Эн. Эл. помнит не только фотокомнату, но еще так называемую «комнату для съемок», в которой почти всю стену занимало окно, состоящее из маленьких квадратных стекол, чтобы было больше света. В ней находились два декоративных задника. На одном из них был нарисован пейзаж с чудесными стройными березами. Перед березами ставили круглый коричневый столик с резьбой, покрывали его кружевной скатертью и на нее клали песенник. А уж на нем лежала рука крестьянской девушки, и взгляд ее был устремлен вдаль. Карточки, имевшиеся почти в каждой семье, получались прекрасные; можно было представить, как шумят березки. Руки у девушек были толстопалые, знакомые с нелегким крестьянским трудом, не самым лучшим образом чувствовавшие себя в состоянии покоя. Лица получались оторопевшие от испуга, глаза неестественно выпученные, словно девушки страдали базедовой болезнью. По большей части об очаровании не могло быть и речи, наверное, из-за длительной выдержки, ведь приходилось сидеть неподвижно. (Мальчик тоже боялся неподвижности — то ему хотелось чихнуть, то почесаться. Один групповой снимок пришлось из-за него выбросить, дедушка его отругал — он никому не давал спуску. После этого случая мальчик еще больше боялся фотографироваться.)

Но пуще всего мальчику нравился сам процесс печатания карточек.

— Если ты хочешь посмотреть, то сходи прежде во двор по нужде, я тебя так скоро отсюда не выпущу, — говорил дедушка и ему не приходилось повторять это дважды. Между прочим, дедушке, кажется, нравилось, что мальчик наблюдает за проявлением-закреплением, интересуется делом.

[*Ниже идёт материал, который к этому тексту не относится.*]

-- ==== Sys2Proof/Tests/Slice0.lean ====
section
/-! SUPPORT. The model's own tests: the well-formedness checks, the encodings written out from 30_encoding.md, the
spec's test vectors (95_test_vectors.md), and for every statement with hypotheses a concrete input that meets them. -/

namespace Sys2Proof.Tests

open Sys2Proof Sys2Proof.Machine

/-! ### Helpers -/

/-- The vectors' parameters with a short report, so that a whole report fits a line. -/
def cfg : Params := { echo := 0x5A, reportLen := 32 }

/-- The machine after reset with those parameters. -/
def idle : State := State.resetWith cfg

/-- A cycle that started at time 0 and reads since time 1; a 2 x 2 frame, so EXPECTED = 8. -/
def reading (m : Mode) : State :=
  { idle with state := .collecting, mode := m, width := 2, height := 2, tPrev := some 1, fbGen := 1 }

/-- A cycle that started at time 0, its request standing in TX. -/
def asking (m : Mode) : State :=
  { idle with state := .requesting, mode := m, width := 2, height := 2, tPrev := some 0, fbGen := 1,
              tx := request cfg (expectedCommand cfg m), txValid := true }

/-- At rest after a failed cycle. -/
def failed (st : SeqState) (r : CycleResult) : State :=
  { idle with state := st, result := r, elapsed := 2, tPrev := some 2, width := 2, height := 2, fbGen := 1 }

def next? : Outcome → Option State
  | .next s => some s
  | .fault _ => none
  | .refused _ => none

def refusal? : Outcome → Option Refusal
  | .refused r => some r
  | .fault _ => none
  | .next _ => none

/-- What an operation puts on the unit port. -/
def outOf (i : Instr) (s : State) : Option UnitOut := (next? (exec i s)).bind State.out

/-- The first 14 bytes of V-QUA-1: the chunk AA BB at address 0. -/
def chunkReport : List Byte := [0x22, 0x5A, 0xFB, 0x15, 0x0A, 0, 0x25, 0, 0, 0, 0, 0, 0xAA, 0xBB]

/-- The first 12 bytes of V-SIZ-2: 160 x 80. -/
def sizeReport : List Byte := [0x22, 0x5A, 0x1C, 0x5B, 0x08, 0, 0x02, 0, 0xA0, 0, 0x50, 0]

/-! ### WellFormed: one ill-formed term per check -/

theorem test_wellFormed_refuses_a_wrong_count :
    (Instr.qualify 3 [1, 2] 0x25).defect cfg = some .countMismatch ∧
      (Instr.rx (-1) [0] 0).defect cfg = some .countMismatch ∧
      (Instr.sizedec 0 [1]).defect cfg = some .countMismatch ∧
      (Instr.chunk 9 (List.replicate 8 0)).defect cfg = some .countMismatch := by decide

theorem test_wellFormed_refuses_a_long_report :
    (Instr.rx 33 (List.replicate 33 0) 0).defect cfg = some .reportTooLong ∧
      (Instr.rspSysinfo 0 0 0 0 0 (List.replicate 25 0) 0).defect cfg = some .reportTooLong ∧
      (Instr.rspScreenbuf 0 0 0 0 0 (List.replicate 25 0) 0).defect cfg = some .reportTooLong ∧
      (Instr.rx 32 (List.replicate 32 0) 0).defect cfg = none := by decide

theorem test_wellFormed_refuses_a_short_header :
    (Instr.parse (List.replicate 7 0)).defect cfg = some .headerTooShort ∧
      (Instr.chunk 7 (List.replicate 7 0)).defect cfg = some .headerTooShort ∧
      (Instr.parse (List.replicate 8 0)).defect cfg = none := by decide

/-! ### Decoding: each row's word, written out from 30_encoding.md R60 and R61 -/

theorem test_decode_checksum_words :
    decodeTableWord 8 0x0 = some (.csum []) ∧ decodeTableWord 8 0x1 = some (.verify []) := by decide

theorem test_decode_codec_words :
    decodeTableWord 8 0x2 = some (.build 0 0 0 []) ∧
      decodeTableWord 8 0x3 = some (.parse [0, 0, 0, 0, 0, 0, 0, 0]) ∧
      decodeTableWord 8 0x4 = some (.qualify 0 [] 0) ∧ decodeTableWord 8 0x6 = some (.sizedec 0 []) := by decide

theorem test_decode_accumulator_words :
    decodeTableWord 8 0x5 = some (.chunk 8 [0, 0, 0, 0, 0, 0, 0, 0]) ∧
      decodeTableWord 8 0x7 = some (.accum 0 []) := by decide

theorem test_decode_sequencer_words :
    decodeTableWord 8 0x8 = some (.capStart 0 0 0) ∧ decodeTableWord 8 0x9 = some (.qStart 0) ∧
      decodeTableWord 8 0xA = some (.txOk 0) ∧ decodeTableWord 8 0xB = some (.txFail 0) ∧
      decodeTableWord 8 0xC = some (.rx 0 [] 0) ∧ decodeTableWord 8 0xD = some (.rxFatal 0) := by decide

theorem test_decode_unassigned_words :
    decodeTableWord 8 0xE = none ∧ decodeTableWord 8 0xF = none := by decide

/-- V-BLD-3 and V-BLD-4 as header words; the two response match words of R61. -/
theorem test_decode_wire_words :
    decodeTableWord 64 0x000200045A285A22 = some (.reqSysinfo 0x5A 0x5A28 []) ∧
      decodeTableWord 64 0x002500045A4B5A22 = some (.reqScreenbuf 0x5A 0x5A4B []) ∧
      decodeTableWord 64 0x0002000000000022 = some (.rspSysinfo 0 0 0 0 0 [] 0) ∧
      decodeTableWord 64 0x0025000000000022 = some (.rspScreenbuf 0 0 0 0 0 [] 0) := by decide

/-- V-PAR-4's header: status 3, length 12, index 7. -/
theorem test_decode_response_fields :
    decodeTableWord 64 0x07250C0CA0855A22 = some (.rspScreenbuf 0x5A 0xA085 3 12 7 [] 0) := by decide

/-! ### The units, on the spec's vectors -/

/-- V-CS-1, V-CS-3, V-CS-5, V-CS-9, V-CS-11. -/
theorem test_csum :
    csum [] = 0 ∧ csum [0x01, 0x02] = 0x0201 ∧ outOf (.csum [0x12, 0x34, 0x56, 0x78]) idle = some (.word 0xAC68) ∧
      csum [0xFF, 0xFF, 0x01] = 0 ∧ csum [0xFF, 0xFF, 0xFF, 0xFF] = 0xFFFE := by decide

/-- V-VER-1 to V-VER-4, and V-VER-6 on the bare header. -/
theorem test_verify :
    outOf (.verify []) idle = some (.verdict false) ∧ verify (List.replicate 7 0) = false ∧
      verify (List.replicate 8 0) = true ∧
      outOf (.verify [0x22, 0x5A, 0x4B, 0x5A, 0x04, 0, 0x25, 0]) idle = some (.verdict true) ∧
      verify [0x22, 0x5A, 0x4A, 0x5A, 0x04, 0, 0x25, 0] = false := by decide

/-- V-BLD-5 and V-BLD-4, at 32 bytes (trailing zeros change no checksum, R71). -/
theorem test_build :
    outOf (.build 0x11 0x7F 0x03 [0xAA, 0xBB, 0xCC]) idle = some (.report
      ([0x22, 0x11, 0x1E, 0xD1, 0x07, 0, 0x7F, 0x03, 0xAA, 0xBB, 0xCC] ++ List.replicate 21 0)) ∧
    request cfg 0x25 = [0x22, 0x5A, 0x4B, 0x5A, 0x04, 0, 0x25, 0] ++ List.replicate 24 0 := by decide

/-- V-BLD-9: the length field of a body of 1020 bytes wraps to 0, and the body is truncated. -/
theorem test_build_length_wraps :
    buildReport Params.standard 0 0x25 0 (List.replicate 1020 0x01) =
      [0x22, 0, 0x43, 0xFE, 0, 0, 0x25, 0] ++ List.replicate 1016 0x01 := by decide +kernel

/-- V-PAR-4 and V-PAR-7. -/
theorem test_parse :
    outOf (.parse [0x22, 0x5A, 0x85, 0xA0, 0x0C, 0x0C, 0x25, 0x07]) idle =
      some (.header ⟨0x22, 0x5A, 0xA085, 3, 12, 0x25, 7⟩) ∧
    refusal? (exec (.parse (List.replicate 7 0)) idle) = some (.illFormed .headerTooShort) := by decide

/-- V-QUA-8 to V-QUA-11, V-QUA-13. -/
theorem test_qualify :
    qualify cfg 7 (chunkReport.take 7) 0x25 = false ∧ qualify cfg (-1) [] 0x25 = false ∧
      outOf (.qualify 14 chunkReport 0x25) idle = some (.verdict true) ∧
      qualify cfg 13 (chunkReport.take 13) 0x25 = false ∧
      qualify cfg 8 [0x22, 0x5A, 0x4B, 0x5A, 0x04, 0, 0x25, 0] 0x25 = true := by decide

/-- V-QUA-2 to V-QUA-6 and V-QUA-14: the echo, the report id and the command. -/
theorem test_qualify_fields :
    qualify cfg 14 [0x22, 0, 0xFB, 0xBB, 0x0A, 0, 0x25, 0, 0, 0, 0, 0, 0xAA, 0xBB] 0x25 = true ∧
      qualify cfg 14 [0x22, 0x5B, 0x52, 0x5D, 0x0A, 0, 0x25, 0, 0, 0, 0, 0, 1, 2] 0x25 = false ∧
      qualify cfg 14 [0x21, 0x5A, 0x51, 0x5C, 0x0A, 0, 0x25, 0, 0, 0, 0, 0, 1, 2] 0x25 = false ∧
      qualify cfg 12 sizeReport 0x25 = false ∧ qualify cfg 12 sizeReport 0x02 = true ∧
      qualify { cfg with echo := 0 } 14 chunkReport 0x25 = false := by decide

/-- V-CHK-6, V-CHK-4, and a length the bytes do not back (R96). -/
theorem test_chunk :
    outOf (.chunk 14 chunkReport) idle = some (.chunk (some ⟨0, 2, [0xAA, 0xBB]⟩)) ∧
      outOf (.chunk 11 [0x22, 0x5A, 0x52, 0x5C, 0x07, 0, 0x25, 0, 1, 2, 3]) idle = some (.chunk none) ∧
      outOf (.chunk 13 (chunkReport.take 13)) idle = some (.chunk none) := by decide

/-- V-SIZ-4 and V-SIZ-5. -/
theorem test_sizedec :
    outOf (.sizedec 12 sizeReport) idle = some (.size (some (160, 80))) ∧
      outOf (.sizedec 11 (sizeReport.take 11)) idle = some (.size none) := by decide

/-- V-ACC-4, V-ACC-5, V-ACC-9 scaled to the 8-byte frame: the last byte, one past it, and no wrap of the sum. -/
theorem test_accum :
    ((next? (exec (.accum 6 [0x55, 0x66]) (reading .capture))).map fun u => (u.fb, u.maxEnd, u.out)) =
        some ([(6, 0x55), (7, 0x66)], 8, some (.verdict true)) ∧
      ((next? (exec (.accum 6 [1, 2, 3]) (reading .capture))).map fun u => (u.fb, u.maxEnd, u.out)) =
        some ([], 0, some (.verdict false)) ∧
      outOf (.accum 0xFFFFFFF0 (List.replicate 32 0x77)) (reading .capture) = some (.verdict false) := by decide

/-- V-ACC-8 and V-ACC-7 scaled: a zero-length chunk past and at the end. -/
theorem test_accum_zero_length :
    ((next? (exec (.accum 9 []) (reading .capture))).map State.maxEnd) = some 0 ∧
      ((next? (exec (.accum 8 []) (reading .capture))).map State.maxEnd) = some 8 := by decide

/-! ### The sequencer, on the spec's vectors -/

/-- V-SEQ-1. -/
theorem test_capStart :
    ((next? (exec (.capStart 10 10 0) idle)).map fun u =>
        ((u.state, u.mode), (u.width, u.height), (u.txValid, u.tx.take 8))) =
      some ((.requesting, .capture), (10, 10), (true, [0x22, 0x5A, 0x4B, 0x5A, 0x04, 0, 0x25, 0])) := by decide

/-- V-SEQ-6, V-SEQ-6b. -/
theorem test_capStart_zero :
    ((next? (exec (.capStart 0 5 0) idle)).map fun u => (u.state, u.result, u.width, u.done)) =
        some (.invalidDimensions, .invalidDimensions, 0, some .invalidDimensions) ∧
      ((next? (exec (.capStart 5 0 0) idle)).map State.state) = some .invalidDimensions := by decide

/-- V-SEQ-16. -/
theorem test_qStart :
    ((next? (exec (.qStart 0) idle)).map fun u => (u.state, u.mode, u.txValid, u.tx.take 8)) =
      some (.requesting, .query, true, [0x22, 0x5A, 0x28, 0x5A, 0x04, 0, 0x02, 0]) := by decide

/-- V-SEQ-2, V-SEQ-2b, V-SEQ-19. -/
theorem test_txOk :
    ((next? (exec (.txOk 1500) (asking .capture))).map fun u => (u.state, u.txValid)) = some (.collecting, false) ∧
      ((next? (exec (.txOk 1501) (asking .capture))).map fun u => (u.state, u.result, u.elapsed, u.done)) =
        some (.timedOut, .noData, 1501, some .noData) ∧
      ((next? (exec (.txOk 1501) (asking .query))).map fun u => (u.state, u.result)) =
        some (.timedOut, .queryNone) := by decide

/-- V-SEQ-4, V-SEQ-17. -/
theorem test_txFail :
    ((next? (exec (.txFail 2) (asking .capture))).map fun u => (u.state, u.result, u.elapsed)) =
        some (.deviceError, .deviceError, 2) ∧
      ((next? (exec (.txFail 1) (asking .query))).map fun u => (u.state, u.result, u.elapsed)) =
        some (.timedOut, .queryNone, 1) := by decide

/-- V-SEQ-8 scaled: the late packet is used, then the deadline applies; and V-SEQ-3's boundary. -/
theorem test_rx_capture :
    ((next? (exec (.rx 14 chunkReport 1600) (reading .capture))).map fun u =>
        ((u.state, u.result, u.elapsed), (u.maxEnd, u.pktCount, u.fb))) =
        some ((.timedOut, .partialFrame, 1600), (2, 1, [(0, 0xAA), (1, 0xBB)])) ∧
      ((next? (exec (.rx 0 [] 1500) (reading .capture))).map State.state) = some .collecting ∧
      ((next? (exec (.rx (-1) [] 1501) (reading .capture))).map State.result) = some .noData := by decide

/-- V-SEQ-20. -/
theorem test_rx_query :
    ((next? (exec (.rx 12 sizeReport 6) (reading .query))).map fun u =>
        (u.state, u.result, u.qWidth, u.qHeight, u.qValid, u.elapsed)) =
        some (.complete, .queryOk, 160, 80, true, 6) ∧
      ((next? (exec (.rx 11 (sizeReport.take 11) 4) (reading .query))).map fun u =>
        (u.state, u.pktCount, u.qValid)) = some (.collecting, 1, false) := by decide

/-- V-SEQ-22. -/
theorem test_rxFatal :
    ((next? (exec (.rxFatal 7) (reading .query))).map fun u => (u.state, u.result, u.elapsed)) =
      some (.deviceError, .deviceError, 7) := by decide

/-- V-BLD-3 is the SystemInfo request; another checksum is not. -/
theorem test_reqSysinfo :
    outOf (.reqSysinfo 0x5A 0x5A28 (List.replicate 24 0)) idle = some (.request (request cfg 0x02) true) ∧
      outOf (.reqSysinfo 0x5A 0x5A29 (List.replicate 24 0)) idle = some (.request (request cfg 0x02) false) := by
  decide
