/-- What befalls the ECC-protected memories as a command runs: nothing, or an error of one bit or of two bits in a stored word, which the
next read of that word meets. -/
inductive Ecc where
  | clean
  | single (w : EccWord)
  | double (w : EccWord)
  deriving DecidableEq, Repr

/-- A frame on a CAN bus (R445): identifier, format bits, data length code and data. -/
structure CanFrame where
  id : BitVec 29
  ide : Bool
  rtr : Bool
  fdf : Bool
  brs : Bool
  esi : Bool
  dlc : Fin 16
  data : List Byte
  deriving DecidableEq, Repr

/-- How a frame arrives at the host port: whole, with a bad CRC, or not 80 bits long (R464). -/
inductive HspFrame where
  | good | crc | length
  deriving DecidableEq, Repr

/-- A word that failed a memory self-test (R538): its address, its bank, the first failing bit (0–31 data, 32–38 ECC), and whether more
than one bit failed. -/
structure BistFail where
  addr : Word
  bank : Fin 64
  bit : Fin 39
  multi : Bool
  deriving DecidableEq, Repr
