-- ==== Sys2Proof/Machine/EngineCtl.lean ====
section
/-!
DEFINITION. Commands of the loop engine around its runs (chapter 4): dispatch, completion, abort, lane faults and checks, state
requests, context words, engine constants, program and table memory, validation.
-/
namespace Sys2Proof.Machine

namespace State

/-- The staged fields are frozen: an admission check is running, its configuration awaits its boundary, or either ended on this clock (R29). -/
def frozen (s : State) : Bool := s.cad.checking || s.cad.awaitApply || s.cad.frozenAt == some s.now

/-- Whether a request is one the table of R134 permits, CLOSED not while a sourced group is in a safe state (R135); the live state itself
is a permitted request. -/
def reqPermitted (s : State) (c req : Nat) : Bool :=
  let st := s.cstate c
  if req == st then true
  else
    (match st, req with
      | 0, 1 | 4, 1 | 4, 0 | 1, 2 | 1, 0 | 2, 1 | 2, 3 | 2, 0 | 3, 1 | 3, 0 => true
      | 3, 2 => !s.on (R.LPX_STAT_FORCED_HELD c)
      | _, _ => false)
    && !((req == 1 || req == 0) && s.sourcesActive c) && !(req == 2 && (s.sourced c).any fun g => s.gstate g == 3)

/-- Whether a context's words may be written (R141). -/
def wordsOpen (s : State) (c : Nat) : Bool := s.cstate c == 1 && !s.on (R.LPX_STATE_CARRY c)

/-- INDEX steps after an access to LPX_CW_DATA by the page's agent (R169). -/
def cwStep (s : State) (m : Master) (c : Nat) : State :=
  if s.isAgent m .lpx (c / 16) && s.on (R.LPX_CW_IDX_AUTOINC c) then
    s.setFld (R.LPX_CW_IDX_INDEX c) ((s.fld (R.LPX_CW_IDX_INDEX c) + 1) % 64)
  else s

/-- A context word is written at once; a run in progress sees it at its next read (R141). -/
def setCtxWord (s : State) (c o : Nat) (v : Word) : State :=
  let s := (s.updCtx c fun x => { x with words := x.words.write (fun _ => 0) o v }).clearErr (· == wordKey c o)
  let sub (r : Run) : Run := if r.ctx = c then { r with xs := r.xs.erase o } else r
  s.each (List.range 4) fun s l =>
    s.updLane l fun L => { L with run := L.run.map sub, susp := L.susp.map sub, tail := L.tail.map sub }

/-- Whether instruction `k` lies in the program of a protected context (R164). -/
def progProtected (s : State) (k : Nat) : Bool :=
  (List.range 160).any fun c =>
    let lb := s.liveFld (R.LPX_PROG_START c)
    let sb := s.fld (R.LPX_PROG_START c)
    (s.cstate c != 0 && lb ≤ k && k < lb + s.liveFld (R.LPX_PROG_LEN c))
      || (s.frozen && s.fld (R.LPX_STATE_REQ c) != 0 && sb ≤ k && k < sb + s.fld (R.LPX_PROG_LEN c))

/-- Whether instruction `k` lies in the range under validation (R164). -/
def progValidating (s : State) (k : Nat) : Bool :=
  s.on R.LPE_VAL_STAT_BUSY && s.fld R.LPE_VAL_CTL_START ≤ k && k < s.fld R.LPE_VAL_CTL_START + s.fld R.LPE_VAL_CTL_LEN

/-- A write of one 32-bit word of program memory (R145, R164). -/
def progWrite (s : State) (m : Master) (i : Nat) (v : Word) : State :=
  s.writePage m .lpe 0 (progBase + 4 * i) [(s.progProtected (i / 2), .state), (s.progValidating (i / 2), .busy)] fun s =>
    (s.setEngineWord (progBase + 4 * i) v).clearErr (· == progBase + 4 * i)

/-- A write of one word of table memory; the sine table is protected (R122, R132). -/
def tabWrite (s : State) (m : Master) (i : Nat) (v : Word) : State :=
  if i ≤ 1024 then s.errResp m true (tabBase + 4 * i) .prot
  else s.writePage m .lpe 0 (tabBase + 4 * i) [] fun s =>
    ({ s with tab := s.tab.write (fun _ => 0) i v } : State).clearErr (· == tabBase + 4 * i)

/-- The end of a validation: result, first error and its index, and event 0x0011 (R165, R167). -/
def valEnd (s : State) (err idx : Nat) : State :=
  let s := ((s.setFld R.LPE_VAL_STAT_BUSY 0).setFld R.LPE_VAL_CTL_GO 0).setFld R.LPE_VAL_STAT_RESULT (if err = 0 then 1 else 2)
  let s := (s.setFld R.LPE_VAL_STAT_ERR err).setFld R.LPE_VAL_STAT_ERR_INDEX idx
  (s.evt .lpe 0 E.LPE_VAL_DONE).post 0x0011 (locBlk 0 7) ((if err = 0 then 1 else 2) + err * 2 ^ 2 + idx * 2 ^ 6)

end State

/-! ### Runs -/

/-- The lane's scheduler dispatches its next due tick context (R162); `ecc` is an error that befalls engine memory as it does (R132). -/
def execTickRunDispatch (lane : Fin 4) (ecc : Ecc) (s : State) : Out := .next ((s.strikeEngine ecc).dispatchTick lane)

/-- The lane's run that has issued its last instruction completes, an older draining one first (R163). -/
def execRunComplete (lane : Fin 4) (s : State) : Out :=
  .next (match (s.laneRuns lane).find? fun r => r.len ≤ r.idx with
    | some r => s.completeRun lane r
    | none => s)

/-- The deadline of a run comes before its completion (R23, R37): of the lane's critical run, or of its oldest tick run. -/
def execRunDeadlineAbort (lane : Fin 4) (crit : Bool) (s : State) : Out :=
  .next (match (s.laneRuns lane).find? fun r => r.crit == crit with
    | some r => ((s.abortLate lane r).resume lane).showLane lane
    | none => s)

/-- The oldest pending output-port writes of the lane complete (R150). -/
def execDutyPortApply (lane : Fin 4) (s : State) : Out := .next (s.drainOne lane)

/-- The lane's next instruction is undefined (R153). -/
def execUndefinedInstruction (lane : Fin 4) (s : State) : Out :=
  .next (match (s.lane lane).run with
    | none => s
    | some r => if r.idx < r.len && s.insErr (s.insAt (r.base + r.idx)) != 0 then s.undefinedIns lane r else s)

/-! ### Lanes -/

/-- The copies disagree on the present instruction: it is issued once more; a second disagreement, or more reissues in 1024 ticks
than RETRY_MAX, is a lane fault (R129, R130). -/
def execReissue (lane : Fin 4) (s : State) : Out :=
  .next (match (s.lane lane).run with
    | none => s
    | some r =>
      if r.reissued then s.laneFault lane
      else
        let t := s.fld R.CAD_TICK_COUNT
        let s := ((s.inc (R.LPE_LANE_CMP_REISSUE lane)).evt .lpe 0 E.LPE_REISSUE).post 0x1013 (loc 0 0 0 lane 0x02)
          (r.ctx + lane * 2 ^ 8)
        let s := s.updLane lane fun L =>
          { L with run := some { r with reissued := true },
                   reissues := (L.reissues.filter fun u => (t + 2 ^ 32 - u) % 2 ^ 32 < 1024) ++ [t] }
        if s.fld R.LPE_CTL_RETRY_MAX < (s.lane lane).reissues.length then s.laneFault lane else s)

/-- A reissued instruction disagrees again (R130). -/
def execLaneFault (lane : Fin 4) (s : State) : Out :=
  .next (match (s.lane lane).run with
    | some r => if r.reissued then s.laneFault lane else s
    | none => s)

/-- A write of LPE_LANEn_CTL.CHECK = 1 (R131). -/
def execLaneCheck (m : Master) (lane : Fin 4) (s : State) : Out :=
  .next (s.write m (R.LPE_LANE_CTL lane) [((s.laneCtxs lane).any fun c => !s.resting c, .state)] fun s =>
    (s.setFld (R.LPE_LANE_CTL_CHECK lane) 1).setFld (R.LPE_LANE_CMP_CHECK_BUSY lane) 1)

/-- The lane self-check ends; `pass` is its outcome (R131). -/
def execLaneCheckDone (lane : Fin 4) (pass : Bool) (s : State) : Out :=
  .next (if s.on (R.LPE_LANE_CMP_CHECK_BUSY lane) then
    let s := ((s.setFld (R.LPE_LANE_CTL_CHECK lane) 0).setFld (R.LPE_LANE_CMP_CHECK_BUSY lane) 0).setFld
      (R.LPE_LANE_CMP_CHECK_PASS lane) (b2n pass)
    if pass then ((s.setFld (R.LPE_LANE_CMP_FAULTED lane) 0).updLane lane fun L => { L with reissues := [] }).showLane lane else s
  else s)

/-! ### Contexts -/

/-- A write of LPX_STATE.REQ (R134, R29). -/
def execStateRequest (m : Master) (c : Fin 160) (req : Fin 8) (s : State) : Out :=
  .next (s.write m (R.LPX_STATE c)
    (if s.frozen && s.resting c then [(true, .busy)] else [(4 ≤ req.val, .range), (req.val < 4 && !s.reqPermitted c req, .state)]) fun s =>
      (s.setFld (R.LPX_STATE_REQ c) req).setFld (R.LPX_STATE_REQ_PEND c) (b2n (req != s.cstate c)))

/-- A write of LPX_CW_DATA (R141). -/
def execContextWordWrite (m : Master) (c : Fin 160) (v : Word) (s : State) : Out :=
  .next (if s.mayWrite m .lpx (c / 16) && !s.wordsOpen c then
    ((s.errResp m true (R.LPX_CW_DATA c) .state).ctxFlag c R.LPX_STAT_COEF_REJ).post 0x1012 (s.locCtx c) c
  else s.write m (R.LPX_CW_DATA c) [] fun s => (s.setCtxWord c (s.fld (R.LPX_CW_IDX_INDEX c)) v).cwStep m c)

/-- CFG_PEND of a context: a staged field differs from its live value (R169). -/
def State.lpxCfgPend (s : State) (c : Nat) : Bool :=
  (s.rd (R.LPX_CFG c) &&& 0xFFFFFF) != (s.rdLive (R.LPX_CFG c) &&& 0xFFFFFF)
    || s.rd (R.LPX_PROG c) != s.rdLive (R.LPX_PROG c) || s.rd (R.LPX_RATE c) != s.rdLive (R.LPX_RATE c)

/-- A read of LPX_CW_DATA (R141): the committed value, in every state, its single-bit error corrected (R132). -/
def execContextWordRead (m : Master) (c : Fin 160) (s : State) : Out :=
  let o := s.fld (R.LPX_CW_IDX_INDEX c)
  .next (if s.srstHeld .lpx (c / 16) (R.LPX_CW_DATA c) then s.errResp m false (R.LPX_CW_DATA c) .busy
    else ((s.cwStep m c).engineReads (· == State.wordKey c o)).okResp ((s.ctx c).words.read (fun _ => 0) o))

/-- A write of LPE_CONSTk, in effect from the next tick boundary (R148). -/
def execEngineConstantWrite (m : Master) (k : Fin 31) (v : Word) (s : State) : Out :=
  .next (s.write m (R.LPE_CONST k) [] fun s => s.wr (R.LPE_CONST k) v)

/-! ### Memories and validation -/

/-- A write of one 32-bit word of program memory (R164). -/
def execProgramMemoryWrite (m : Master) (i : Fin 8192) (v : Word) (s : State) : Out := .next (s.progWrite m i v)

/-- A write of one word of table memory (R132, R160). -/
def execTableMemoryWrite (m : Master) (i : Fin 16384) (v : Word) (s : State) : Out := .next (s.tabWrite m i v)

/-- A write of LPE_VAL_CTL with GO = 1 (R165, R167). A range that ends beyond program memory fails at once, before OCC, PREFIX and INSTR are
formed: they keep their values (DESIGN CHOICE, log entry 70). -/
def execValidationStart (m : Master) (start : Fin 4096) (len : Fin 8192) (s : State) : Out :=
  .next (s.write m R.LPE_VAL_CTL [(len.val = 0 || 4096 < len.val, .range), (s.on R.LPE_VAL_STAT_BUSY, .busy)] fun s =>
    let s := ((s.setFld R.LPE_VAL_CTL_START start).setFld R.LPE_VAL_CTL_LEN len).setFld R.LPE_VAL_CTL_GO 1
    if 4096 < start.val + len.val then s.valEnd 7 start else s.setFld R.LPE_VAL_STAT_BUSY 1)

/-- The validation ends: the first error with its instruction index, and the figures admission will compute (R165). -/
def execValidationDone (s : State) : Out :=
  .next (if s.on R.LPE_VAL_STAT_BUSY then
    let base := s.fld R.LPE_VAL_CTL_START
    let n := s.fld R.LPE_VAL_CTL_LEN
    let s := s.engineReads fun k => progBase + 8 * base ≤ k && k < progBase + 8 * (base + n)
    let (occ, pre) := s.progOcc base n
    let s := ((s.setFld R.LPE_VAL_OCC_OCC occ).setFld R.LPE_VAL_OCC_PREFIX pre).setFld R.LPE_VAL_CNT_INSTR n
    match ((List.range n).map (base + ·)).find? fun k => s.valErr (s.insAt k) != 0 with
    | some k => s.valEnd (s.valErr (s.insAt k)) k
    | none => s.valEnd 0 0
  else s)

end Sys2Proof.Machine
end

Да уж, в фотокомнате вершился мистический, языческий, а может быть, божественный ритуал. Прежде всего закрывали ставни, свет давал один лишь красный фонарь, в котором горела лампа. Этот красный свет был и замечательный и жуткий. Словно бы в нем заключалось нечто запретное. Вот дедушка нежно берет своими заскорузлыми от кузнечной и столярной работы пальцами стеклянную пластинку и погружает в ванночку так, чтобы раствор сразу ее покрыл. Молочно-белая пластинка начинает тускнеть, обозначаются смутные контуры, по которым еще никак не поймешь, что же должно появиться. В этом есть что-то от ворожбы. Время от времени дедушка достает пластинку из проявителя, разглядывает ее и его глаз многозначительно сверкает за очками. Он бормочет «мхмм» и снова погружает пластинку в раствор, а ванночку периодически покачивает, чтобы свежий слой раствора мог продолжить свое таинственное действо. И впрямь таинственное, ибо на пластинке волшебным образом возникает мир с обратным знаком — черное становится белым и наоборот. (Когда Эн. Эл. слышит теперь слово «антимир», ему тут же приходит на память работа в темной комнате.) Это своеобразное, чуточку религиозного свойства вывертывание шиворот-навыворот, наблюдая за которым, так и тянет перефразировать рокочущий голос священника: «кто был белым, тот станет черным…»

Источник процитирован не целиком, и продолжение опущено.